Exercise brief
Copy each line below that contains "decoder".
┌─ Records for this task
-- ==== Sys2Proof/Machine/Operands.lean ====
section
/-! DEFINITION. The values the operations compute from state before they act: the decoder's result, the aligned state, the phase
lead, the commanded drive state, the effective duty, the rotation count (R30: none of them is state). -/
namespace Sys2Proof.Machine

/-- The decoder's result: the pair `(valid, state)` of R83. -/
structure Decoded where
  valid : Bool
  state : RotorState
  deriving DecidableEq, Repr

/-- `DECODE(raw)` (R120): a table entry of 7 is Invalid. -/
def decodeSample (raw : Sample) : Decoded :=
  let s := stateMap raw
  if s = 7 then { valid := false, state := 7 } else { valid := true, state := s }

/-- The phase lead: `+LEAD_MAG` forward, `-LEAD_MAG` reverse (R23, R145). -/
def lead (dir : Dir) (leadMag : BitVec 3) : Int :=
  match dir with
  | .forward => leadMag.toNat
  | .reverse => -(leadMag.toNat : Int)

/-- The aligned state `emod(s - align_off + 6, 6)` (R17, R161). -/
def alignedState (alignOff st : RotorState) : RotorState :=
  BitVec.ofInt 3 (emod ((st.toNat : Int) - alignOff.toNat + 6) 6)

/-- The commanded drive state `emod(s - align_off + lead + 6, 6)` (R145). -/
def commandedState (s : State) (st : RotorState) : DriveState :=
  BitVec.ofInt 3 (emod ((st.toNat : Int) - s.align.alignOff.toNat + lead s.dir s.cfg.leadMag + 6) 6)

/-- `duty_eff = clamp01(mul(duty, prof))` (R127). -/
def dutyEff (s : State) : NumWord := clamp01 (numMul s.pid.duty s.budget.prof)

/-- The rotation count of a START: `trunc(rot)` as a 32-bit counter value (R211). -/
def rotationCount (rot : NumWord) : Count := BitVec.ofInt 32 (numTrunc rot)

/-- The session's window, `min(DECEL_WIN, abs(n))` (R197). -/
def sessionWindow (decelWin : BitVec 16) (n : Count) : BitVec 16 :=
  BitVec.ofNat 16 (min decelWin.toNat n.toInt.natAbs)

end Sys2Proof.Machine
end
└─
Task answer
/-! DEFINITION. The values the operations compute from state before they act: the decoder's result, the aligned state, the phase
/-- The decoder's result: the pair `(valid, state)` of R83. -/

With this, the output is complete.